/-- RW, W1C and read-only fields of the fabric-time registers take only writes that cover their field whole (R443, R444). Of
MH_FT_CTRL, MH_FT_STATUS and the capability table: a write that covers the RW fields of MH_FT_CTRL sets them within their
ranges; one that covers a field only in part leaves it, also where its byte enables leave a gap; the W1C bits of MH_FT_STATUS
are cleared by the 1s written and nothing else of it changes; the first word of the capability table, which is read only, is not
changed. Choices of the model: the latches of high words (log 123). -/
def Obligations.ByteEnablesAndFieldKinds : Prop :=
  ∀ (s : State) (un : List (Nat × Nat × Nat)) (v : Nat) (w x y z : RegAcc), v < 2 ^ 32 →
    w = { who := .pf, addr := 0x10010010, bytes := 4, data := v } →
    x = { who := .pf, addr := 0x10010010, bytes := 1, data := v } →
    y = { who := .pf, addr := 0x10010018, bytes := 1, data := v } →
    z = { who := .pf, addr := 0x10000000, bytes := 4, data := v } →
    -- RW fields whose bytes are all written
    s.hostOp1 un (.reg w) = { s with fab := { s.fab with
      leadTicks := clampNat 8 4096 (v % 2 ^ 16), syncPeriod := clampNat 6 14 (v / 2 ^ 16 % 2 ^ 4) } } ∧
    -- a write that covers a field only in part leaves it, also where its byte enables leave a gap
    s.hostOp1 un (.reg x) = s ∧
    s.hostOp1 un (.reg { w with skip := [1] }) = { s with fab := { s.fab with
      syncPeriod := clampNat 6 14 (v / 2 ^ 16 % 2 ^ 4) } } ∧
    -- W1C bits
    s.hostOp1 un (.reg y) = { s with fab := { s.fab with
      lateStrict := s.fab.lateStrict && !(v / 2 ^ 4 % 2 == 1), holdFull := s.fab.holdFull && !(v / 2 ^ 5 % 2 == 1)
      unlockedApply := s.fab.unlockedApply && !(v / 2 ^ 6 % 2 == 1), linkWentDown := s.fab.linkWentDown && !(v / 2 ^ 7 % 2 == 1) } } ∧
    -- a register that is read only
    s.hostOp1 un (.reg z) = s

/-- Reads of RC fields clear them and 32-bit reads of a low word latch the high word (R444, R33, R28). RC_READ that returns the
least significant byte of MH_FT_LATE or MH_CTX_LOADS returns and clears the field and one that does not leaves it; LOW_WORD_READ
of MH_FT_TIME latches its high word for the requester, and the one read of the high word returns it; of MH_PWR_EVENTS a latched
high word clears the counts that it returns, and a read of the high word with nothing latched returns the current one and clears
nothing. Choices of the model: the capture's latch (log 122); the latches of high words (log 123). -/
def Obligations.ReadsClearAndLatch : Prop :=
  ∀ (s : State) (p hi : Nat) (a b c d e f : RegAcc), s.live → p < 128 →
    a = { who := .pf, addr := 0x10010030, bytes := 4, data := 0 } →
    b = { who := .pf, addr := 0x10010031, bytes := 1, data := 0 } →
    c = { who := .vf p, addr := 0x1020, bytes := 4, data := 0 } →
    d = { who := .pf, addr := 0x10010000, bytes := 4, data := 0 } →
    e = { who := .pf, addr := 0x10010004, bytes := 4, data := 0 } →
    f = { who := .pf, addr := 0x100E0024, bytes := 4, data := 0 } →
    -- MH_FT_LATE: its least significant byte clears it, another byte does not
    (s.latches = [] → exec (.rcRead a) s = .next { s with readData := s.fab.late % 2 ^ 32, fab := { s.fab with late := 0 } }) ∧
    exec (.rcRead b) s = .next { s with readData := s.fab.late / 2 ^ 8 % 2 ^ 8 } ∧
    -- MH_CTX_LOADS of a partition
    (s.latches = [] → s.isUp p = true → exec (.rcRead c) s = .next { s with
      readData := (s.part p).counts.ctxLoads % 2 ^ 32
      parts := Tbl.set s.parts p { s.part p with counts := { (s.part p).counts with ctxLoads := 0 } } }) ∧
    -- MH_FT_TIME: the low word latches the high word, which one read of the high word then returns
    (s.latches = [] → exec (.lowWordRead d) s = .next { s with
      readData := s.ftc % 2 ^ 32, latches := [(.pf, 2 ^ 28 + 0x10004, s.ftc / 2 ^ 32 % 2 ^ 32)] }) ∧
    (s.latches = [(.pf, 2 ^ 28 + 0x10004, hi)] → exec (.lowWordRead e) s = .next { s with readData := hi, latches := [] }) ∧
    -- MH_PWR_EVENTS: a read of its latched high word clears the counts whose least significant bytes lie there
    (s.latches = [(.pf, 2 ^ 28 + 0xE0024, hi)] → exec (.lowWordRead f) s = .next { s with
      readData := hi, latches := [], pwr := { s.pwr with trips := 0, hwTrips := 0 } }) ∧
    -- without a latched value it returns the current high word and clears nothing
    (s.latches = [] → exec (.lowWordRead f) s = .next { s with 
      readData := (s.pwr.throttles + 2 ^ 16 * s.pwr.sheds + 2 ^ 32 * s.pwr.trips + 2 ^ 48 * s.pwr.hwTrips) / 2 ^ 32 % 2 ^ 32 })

══════════

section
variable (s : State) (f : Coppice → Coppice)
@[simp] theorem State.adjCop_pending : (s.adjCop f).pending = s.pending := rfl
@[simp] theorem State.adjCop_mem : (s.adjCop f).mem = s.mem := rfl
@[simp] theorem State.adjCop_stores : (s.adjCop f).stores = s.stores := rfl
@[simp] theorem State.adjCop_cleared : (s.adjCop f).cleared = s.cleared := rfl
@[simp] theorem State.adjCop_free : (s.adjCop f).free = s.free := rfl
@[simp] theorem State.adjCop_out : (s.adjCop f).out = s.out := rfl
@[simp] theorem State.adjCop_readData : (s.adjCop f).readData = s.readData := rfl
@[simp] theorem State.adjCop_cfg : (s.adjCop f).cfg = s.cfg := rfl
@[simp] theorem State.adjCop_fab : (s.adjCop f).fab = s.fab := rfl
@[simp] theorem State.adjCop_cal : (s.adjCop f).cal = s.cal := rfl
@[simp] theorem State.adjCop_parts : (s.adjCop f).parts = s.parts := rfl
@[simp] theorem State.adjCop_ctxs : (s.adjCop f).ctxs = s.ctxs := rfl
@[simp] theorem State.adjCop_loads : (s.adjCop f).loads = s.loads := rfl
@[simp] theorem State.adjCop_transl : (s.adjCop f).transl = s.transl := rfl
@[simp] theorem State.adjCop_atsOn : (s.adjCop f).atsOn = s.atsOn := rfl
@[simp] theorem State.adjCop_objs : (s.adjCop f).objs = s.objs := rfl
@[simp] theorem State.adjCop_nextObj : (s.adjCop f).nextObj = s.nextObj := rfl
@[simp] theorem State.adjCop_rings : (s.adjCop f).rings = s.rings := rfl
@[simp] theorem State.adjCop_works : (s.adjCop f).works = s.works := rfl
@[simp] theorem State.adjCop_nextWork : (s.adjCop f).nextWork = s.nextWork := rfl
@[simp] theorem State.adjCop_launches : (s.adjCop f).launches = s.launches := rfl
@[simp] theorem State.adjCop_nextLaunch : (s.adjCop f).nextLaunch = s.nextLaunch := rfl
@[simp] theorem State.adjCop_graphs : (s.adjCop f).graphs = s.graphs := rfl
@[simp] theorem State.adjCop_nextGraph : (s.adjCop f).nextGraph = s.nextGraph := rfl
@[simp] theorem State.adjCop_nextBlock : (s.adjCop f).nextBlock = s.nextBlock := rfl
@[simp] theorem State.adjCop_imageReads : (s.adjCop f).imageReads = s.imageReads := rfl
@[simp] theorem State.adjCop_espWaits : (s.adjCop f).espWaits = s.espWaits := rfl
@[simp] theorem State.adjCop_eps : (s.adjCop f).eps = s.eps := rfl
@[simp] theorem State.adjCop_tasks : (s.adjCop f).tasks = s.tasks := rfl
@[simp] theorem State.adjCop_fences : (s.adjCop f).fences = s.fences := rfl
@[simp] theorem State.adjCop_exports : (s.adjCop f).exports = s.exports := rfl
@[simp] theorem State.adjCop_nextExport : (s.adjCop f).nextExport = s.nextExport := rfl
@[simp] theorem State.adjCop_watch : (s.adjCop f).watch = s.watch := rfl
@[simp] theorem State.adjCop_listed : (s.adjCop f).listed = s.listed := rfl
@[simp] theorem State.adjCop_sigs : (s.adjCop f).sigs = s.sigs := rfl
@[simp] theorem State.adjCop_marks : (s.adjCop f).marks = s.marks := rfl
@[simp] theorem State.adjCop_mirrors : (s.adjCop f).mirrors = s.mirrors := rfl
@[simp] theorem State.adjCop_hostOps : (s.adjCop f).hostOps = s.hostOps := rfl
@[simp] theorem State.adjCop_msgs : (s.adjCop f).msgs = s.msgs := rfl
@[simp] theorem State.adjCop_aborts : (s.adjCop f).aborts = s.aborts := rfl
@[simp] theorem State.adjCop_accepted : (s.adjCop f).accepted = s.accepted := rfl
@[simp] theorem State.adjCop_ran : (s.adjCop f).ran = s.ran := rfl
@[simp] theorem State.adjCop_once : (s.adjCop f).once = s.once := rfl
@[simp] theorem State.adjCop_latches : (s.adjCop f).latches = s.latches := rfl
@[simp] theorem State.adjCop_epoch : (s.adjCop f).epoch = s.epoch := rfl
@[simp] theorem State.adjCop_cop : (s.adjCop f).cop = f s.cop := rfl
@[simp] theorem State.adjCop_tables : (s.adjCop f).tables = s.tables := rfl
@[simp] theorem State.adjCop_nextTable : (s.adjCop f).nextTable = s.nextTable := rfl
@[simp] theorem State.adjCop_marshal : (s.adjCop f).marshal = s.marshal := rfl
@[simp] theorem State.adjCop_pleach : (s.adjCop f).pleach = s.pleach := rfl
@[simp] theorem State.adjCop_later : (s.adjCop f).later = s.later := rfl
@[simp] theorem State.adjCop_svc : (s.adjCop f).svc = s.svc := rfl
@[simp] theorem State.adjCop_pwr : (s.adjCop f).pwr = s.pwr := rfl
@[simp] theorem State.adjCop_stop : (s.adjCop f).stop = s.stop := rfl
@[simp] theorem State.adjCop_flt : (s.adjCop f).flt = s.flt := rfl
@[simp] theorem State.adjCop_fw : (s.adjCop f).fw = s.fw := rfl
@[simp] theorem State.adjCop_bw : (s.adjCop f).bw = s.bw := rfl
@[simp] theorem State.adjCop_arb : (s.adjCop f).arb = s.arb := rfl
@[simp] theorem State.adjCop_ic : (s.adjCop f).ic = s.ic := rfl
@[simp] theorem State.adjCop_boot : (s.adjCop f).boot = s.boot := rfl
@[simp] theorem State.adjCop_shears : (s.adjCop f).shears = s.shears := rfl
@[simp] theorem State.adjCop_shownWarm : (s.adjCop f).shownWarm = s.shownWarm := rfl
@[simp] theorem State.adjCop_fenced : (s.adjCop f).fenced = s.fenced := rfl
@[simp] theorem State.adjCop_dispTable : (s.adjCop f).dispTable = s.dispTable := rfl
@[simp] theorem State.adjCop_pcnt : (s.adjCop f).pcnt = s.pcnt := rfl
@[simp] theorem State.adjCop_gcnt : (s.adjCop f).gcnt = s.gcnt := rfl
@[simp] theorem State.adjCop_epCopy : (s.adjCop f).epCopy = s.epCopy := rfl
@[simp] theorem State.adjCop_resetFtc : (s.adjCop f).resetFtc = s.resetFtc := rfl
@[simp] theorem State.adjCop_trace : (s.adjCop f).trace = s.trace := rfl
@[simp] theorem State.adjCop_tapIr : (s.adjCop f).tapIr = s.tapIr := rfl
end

══════════

# Instructions for the task
Looking back over the records above, in how many lines does the word "returns" occur? Give the number alone.

# Output
6